TO DO — Give back, exactly as written, the lines from the beginning of the listing through the one that contains "let t ← memReadSrc 1 16 s4".

GIVEN INFORMATION —
-- ==== Sys2Proof/Machine/Container.lean ====
section
/-! DEFINITION. The Container unit (45_container R230 to R234): its operations as state transformers, and
the meanings of its operation codes. -/

namespace Sys2Proof.Machine

open Sys2Proof

/-- CONT_WRITE_HEADER(cs, es, t) (R230): the 17 header bytes, `_hi` words 0 (D11). -/
def writeHeader (cs es : Nat) (t : Byte) (s : State) : Res State := do
  let s1 ← memWriteDst 4 0 cs s
  let s2 ← memWriteDst 4 4 0 s1
  let s3 ← memWriteDst 4 8 es s2
  let s4 ← memWriteDst 4 12 0 s3
  memWriteDst 1 16 t.toNat s4

/-- CONT_WRITE_HEADER (R230) with the operands in the header registers, where COMPRESS puts them
(10_state R53). -/
def contWriteHeader (s : State) : Res State := writeHeader s.hdr.cs.toNat s.hdr.es.toNat s.hdr.ctype s

/-- CONT_STORED(n) (R231) with `n = src_len`: the length `n + 17` is left in the latch. -/
def contStored (s : State) : Res State := do
  let n := s.comp.srcLen.toNat
  let s1 ← writeHeader (n + Config.headerSize) n 1 s
  let s2 ← copySrcToDst n 0 Config.headerSize s1
  .ok (s2.setPorts { s2.ports with length := BitVec.ofNat 32 (n + Config.headerSize) })

/-- CONT_PARSE_HEADER() (R232): the five header registers, one after the other. -/
def contParseHeader (s : State) : Res State := do
  let cs ← memReadSrc 4 0 s
  let s1 := s.setHdr { s.hdr with cs := BitVec.ofNat 32 cs }
  let csHi ← memReadSrc 4 4 s1
  let s2 := s1.setHdr { s1.hdr with csHi := BitVec.ofNat 32 csHi }
  let es ← memReadSrc 4 8 s2
  let s3 := s2.setHdr { s2.hdr with es := BitVec.ofNat 32 es }
  let esHi ← memReadSrc 4 12 s3
  let s4 := s3.setHdr { s3.hdr with esHi := BitVec.ofNat 32 esHi }
  let t ← memReadSrc 1 16 s4
  .ok (s4.setHdr { s4.hdr with ctype := BitVec.ofNat 8 t })

/-- Checks 3 to 7 of CONT_VALIDATE (R233), in order, the first that fails deciding; `L = SRC_LEN`. -/
def headerVerdict (L : Nat) (s : State) : ResultCode :=
  if ¬(s.hdr.ctype = 1 ∨ s.hdr.ctype = 2 ∨ s.hdr.ctype = 3) then .malformed
  else if s.par.expandedSizeCeiling ≤ s.hdr.es.toNat then .malformed
  else if s.hdr.cs.toNat ≠ L then .framing
  else if s.hdr.ctype = 1 ∧ s.hdr.cs.toNat - Config.headerSize ≠ s.hdr.es.toNat then .framing
  else if s.par.dstCap < s.hdr.es.toNat then .resource
  else .ok

/-- Leave a result code in the latch. -/
def setResult (r : ResultCode) (s : State) : State := s.setPorts { s.ports with result := r }

/-- CONT_VALIDATE(L) (R233) with `L = SRC_LEN`: the result code is left in the latch. -/
def contValidate (s : State) : Res State :=
  if s.par.srcCap < s.srcLen.toNat then .ok (setResult .resource s)
  else if s.srcLen.toNat < Config.headerSize then .ok (setResult .framing s)
  else do
    let t ← contParseHeader s
    .ok (setResult (headerVerdict s.srcLen.toNat t) t)

/-- CONT_STORED_COPY(es) (R234) with `es = hdr_es`: the length is left in the latch. -/
def contStoredCopy (s : State) : Res State := do
  let t ← copySrcToDst s.hdr.es.toNat Config.headerSize 0 s
  .ok (t.setPorts { t.ports with length := s.hdr.es })

/-! ### The meanings of the unit's operation codes -/

/-- CONT_WRITE_HEADER (R230). -/
def execContWriteHeader (s : State) : Host.Outcome State Fault Refusal := toOutcome (contWriteHeader s)

/-- CONT_STORED (R231). -/
def execContStored (s : State) : Host.Outcome State Fault Refusal := toOutcome (contStored s)

/-- CONT_PARSE_HEADER (R232). -/
def execContParseHeader (s : State) : Host.Outcome State Fault Refusal := toOutcome (contParseHeader s)

/-- CONT_VALIDATE (R233). -/
def execContValidate (s : State) : Host.Outcome State Fault Refusal := toOutcome (contValidate s)

/-- CONT_STORED_COPY (R234). -/
def execContStoredCopy (s : State) : Host.Outcome State Fault Refusal := toOutcome (contStoredCopy s)

end Sys2Proof.Machine
end

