-- ==== Sys2Proof/Certificates/Slice0/Obligations.lean ====
section
/-! DEFINITION. The statements for the provers, each a `Prop` under `Obligations`. A statement quantifies
over every state, reachable or not, unless it says otherwise. The operands and results that a statement about an
internal operation finds in `ports`, and the registers it takes the other operands from, are the model's own (log
entries 4 and 5). -/

open Sys2Proof Sys2Proof.Machine Sys2Proof.Safety

/-! ### Reset, decoding, stepping -/

/-- 70_reset_and_hazards R290: the values the spec gives for reset (10_state R21 to R25), in the state after reset
and after the reset input, which at any time abandons a running command and frees a stuck engine
(60_exceptions R278). SRC and DST then hold free bytes, and the parameters and the host's lines stay (both the
model's choice, log entries 8 and 20). -/
def Obligations.ResetLeavesIdleBlock : Prop :=
  (State.reset.status = 0x00 ∧ State.reset.resultLen = 0 ∧ State.reset.seq = .idle
    ∧ State.reset.cmd = 0x00 ∧ State.reset.srcLen = 0 ∧ State.reset.stuck = none)
  ∧ ∀ s : State, ∃ t, hostLine .reset s = .next t
    ∧ t.status = 0x00 ∧ t.resultLen = 0 ∧ t.seq = .idle ∧ t.cmd = 0x00 ∧ t.srcLen = 0
    ∧ engineBusy t = false ∧ t.stuck = none ∧ t.par = s.par ∧ t.host = s.host
    ∧ (∀ a, a < s.par.srcCap → srcByte t a = Config.freeByte (s.free + a))
    ∧ (∀ a, a < s.par.dstCap → dstByte t a = Config.freeByte (s.free + s.par.srcCap + a))

/-- 30_encoding R81 to R84: decoding what an operation is encoded as gives it back, with the bytes after it; a byte
that decodes is the operation's only encoding, and a byte that does not is rejected under its own name. -/
def Obligations.DecodeEncodeAgree : Prop :=
  (∀ (i : Instr) (rest : List Byte), decode (encode i ++ rest) = .instr i rest)
  ∧ ∀ (w : Byte) (rest : List Byte),
    (∃ i, decode (w :: rest) = .instr i rest ∧ encode i = [w]) ∨
      (decode (w :: rest) = .unassigned w ∧ ∀ i, encode i ≠ [w])

/-- 30_encoding R82, R83: one word of each unit, as the spec's tables have it. -/
def Obligations.TableWordsDecode : Prop :=
  decodeTableWord 8 0b00000001 = some .compress ∧ decodeTableWord 8 0b00010011 = some .orU32At
    ∧ decodeTableWord 8 0b00100110 = some .dictInsert ∧ decodeTableWord 8 0b00110011 = some .compStep
    ∧ decodeTableWord 8 0b01000100 = some .decExpand ∧ decodeTableWord 8 0b01010011 = some .contValidate
    ∧ decodeTableWord 8 0b00000000 = none ∧ decodeTableWord 8 0b01010101 = none
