-- ==== Sys2Proof/Laws/Dictionary.lean ====
section
/-! SUPPORT. What the operations on a dictionary do: its arrays after a write, the width, the walk of a
chain, the circular scan, unlinking and inserting. -/

namespace Sys2Proof.Machine

open Sys2Proof Sys2Proof.Safety

/-! ### Arrays -/

theorem Dict.pfxAt_putPfx (d : Dict) (s : Nat) (v : BitVec 16) (x : Nat) :
    (d.putPfx s v).pfxAt x = if s = x then v else d.pfxAt x := Table.get_put _ _ _ _ _

theorem Dict.trailingAt_putTrailing (d : Dict) (s : Nat) (v : Byte) (x : Nat) :
    (d.putTrailing s v).trailingAt x = if s = x then v else d.trailingAt x := Table.get_put _ _ _ _ _

theorem Dict.linkAt_putLink (d : Dict) (s : Nat) (v : Option Code) (x : Nat) :
    (d.putLink s v).linkAt x = if s = x then v else d.linkAt x := Table.get_put _ _ _ _ _

theorem Dict.headAt_putHead (d : Dict) (s : Nat) (v : Option Code) (x : Nat) :
    (d.putHead s v).headAt x = if s = x then v else d.headAt x := Table.get_put _ _ _ _ _

/-- The arrays of a table after `placeEntry`. -/
theorem placeEntry_pfxAt (s P : Code) (B : Byte) (d : Dict) (x : Nat) :
    (placeEntry s P B d).pfxAt x = if s.toNat = x then P.setWidth 16 else d.pfxAt x :=
  Dict.pfxAt_putPfx d s.toNat _ x

theorem placeEntry_trailingAt (s P : Code) (B : Byte) (d : Dict) (x : Nat) :
    (placeEntry s P B d).trailingAt x = if s.toNat = x then B else d.trailingAt x :=
  Dict.trailingAt_putTrailing d s.toNat _ x

theorem placeEntry_linkAt (s P : Code) (B : Byte) (d : Dict) (x : Nat) :
    (placeEntry s P B d).linkAt x = if s.toNat = x then d.headAt P.toNat else d.linkAt x :=
  Dict.linkAt_putLink d s.toNat _ x

theorem placeEntry_headAt (s P : Code) (B : Byte) (d : Dict) (x : Nat) :
    (placeEntry s P B d).headAt x = if P.toNat = x then some s else d.headAt x :=
  Dict.headAt_putHead d P.toNat _ x

/-- `placeEntry` writes the four arrays only. -/
theorem placeEntry_eq (s P : Code) (B : Byte) (d : Dict) :
    placeEntry s P B d = { d with
      pfx := (placeEntry s P B d).pfx, trailing := (placeEntry s P B d).trailing
      link := (placeEntry s P B d).link, head := (placeEntry s P B d).head } := rfl

/-- GROW writes the width, the ceiling, `next_free` and `full` only. -/
theorem grow_eq (d : Dict) :
    grow d = { d with
      codeWidth := (grow d).codeWidth, ceiling := (grow d).ceiling
      nextFree := d.nextFree + 1, full := (grow d).full } := by
  have hw : ∀ e : Dict, ∃ a b, growWidth e = { e with codeWidth := a, ceiling := b } := by
    intro e
    unfold growWidth
    split
    · exact ⟨_, _, rfl⟩
    · exact ⟨_, _, rfl⟩
  obtain ⟨a, b, hx⟩ := hw { d with nextFree := d.nextFree + 1 }
  have hg : ∃ f, grow d = { growWidth { d with nextFree := d.nextFree + 1 } with full := f } := by
    unfold grow
    dsimp only
    split
    · exact ⟨_, rfl⟩
    · exact ⟨_, rfl⟩
  obtain ⟨f, hg⟩ := hg
  rw [hg, hx]

/-! ### Widths -/

/-- `bitlen(n)` is the least width that holds `n`. -/
theorem bitlen_le_iff (n w : Nat) : bitlen n ≤ w ↔ n < 2 ^ w := by
  unfold bitlen
  split
  · rename_i h; subst h; simp
  · rename_i h; rw [Nat.succ_le_iff, Nat.log2_lt h]

/-- A width that holds `n` is at least DICT_WIDTH's, and the cap is never passed. -/
theorem dictWidth_le_iff (n w : Nat) : dictWidth n ≤ w ↔ n < 2 ^ w ∨ 12 ≤ w := by
  unfold dictWidth
  rw [min_le_iff, bitlen_le_iff]
  simp only [Config.maxWidth]
  exact or_comm

theorem dictWidth_le (n : Nat) : dictWidth n ≤ 12 := (dictWidth_le_iff n 12).2 (.inr (Nat.le_refl _))

/-- DICT_WIDTH is determined by the two powers of two around `n`. -/
theorem dictWidth_eq {n w : Nat} (hw : w ≤ 12) (h1 : ∀ v, v < w → 2 ^ v ≤ n)
    (h2 : n < 2 ^ w ∨ w = 12) : dictWidth n = w := by
  apply Nat.le_antisymm
  · rw [dictWidth_le_iff]; omega
  · by_contra hc
    have hlt : dictWidth n < w := by omega
    have h3 := (dictWidth_le_iff n (dictWidth n)).1 (Nat.le_refl _)
    have h4 := h1 _ hlt
    omega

WRITTEN RESPONSE —
-- ==== Sys2Proof/Machine/Container.lean ====
section
/-! DEFINITION. The Container unit (45_container R230 to R234): its operations as state transformers, and
the meanings of its operation codes. -/

namespace Sys2Proof.Machine

open Sys2Proof

/-- CONT_WRITE_HEADER(cs, es, t) (R230): the 17 header bytes, `_hi` words 0 (D11). -/
def writeHeader (cs es : Nat) (t : Byte) (s : State) : Res State := do
  let s1 ← memWriteDst 4 0 cs s
  let s2 ← memWriteDst 4 4 0 s1
  let s3 ← memWriteDst 4 8 es s2
  let s4 ← memWriteDst 4 12 0 s3
  memWriteDst 1 16 t.toNat s4

/-- CONT_WRITE_HEADER (R230) with the operands in the header registers, where COMPRESS puts them
(10_state R53). -/
def contWriteHeader (s : State) : Res State := writeHeader s.hdr.cs.toNat s.hdr.es.toNat s.hdr.ctype s

/-- CONT_STORED(n) (R231) with `n = src_len`: the length `n + 17` is left in the latch. -/
def contStored (s : State) : Res State := do
  let n := s.comp.srcLen.toNat
  let s1 ← writeHeader (n + Config.headerSize) n 1 s
  let s2 ← copySrcToDst n 0 Config.headerSize s1
  .ok (s2.setPorts { s2.ports with length := BitVec.ofNat 32 (n + Config.headerSize) })

/-- CONT_PARSE_HEADER() (R232): the five header registers, one after the other. -/
def contParseHeader (s : State) : Res State := do
  let cs ← memReadSrc 4 0 s
  let s1 := s.setHdr { s.hdr with cs := BitVec.ofNat 32 cs }
  let csHi ← memReadSrc 4 4 s1
  let s2 := s1.setHdr { s1.hdr with csHi := BitVec.ofNat 32 csHi }
  let es ← memReadSrc 4 8 s2
  let s3 := s2.setHdr { s2.hdr with es := BitVec.ofNat 32 es }
  let esHi ← memReadSrc 4 12 s3
  let s4 := s3.setHdr { s3.hdr with esHi := BitVec.ofNat 32 esHi }
  let t ← memReadSrc 1 16 s4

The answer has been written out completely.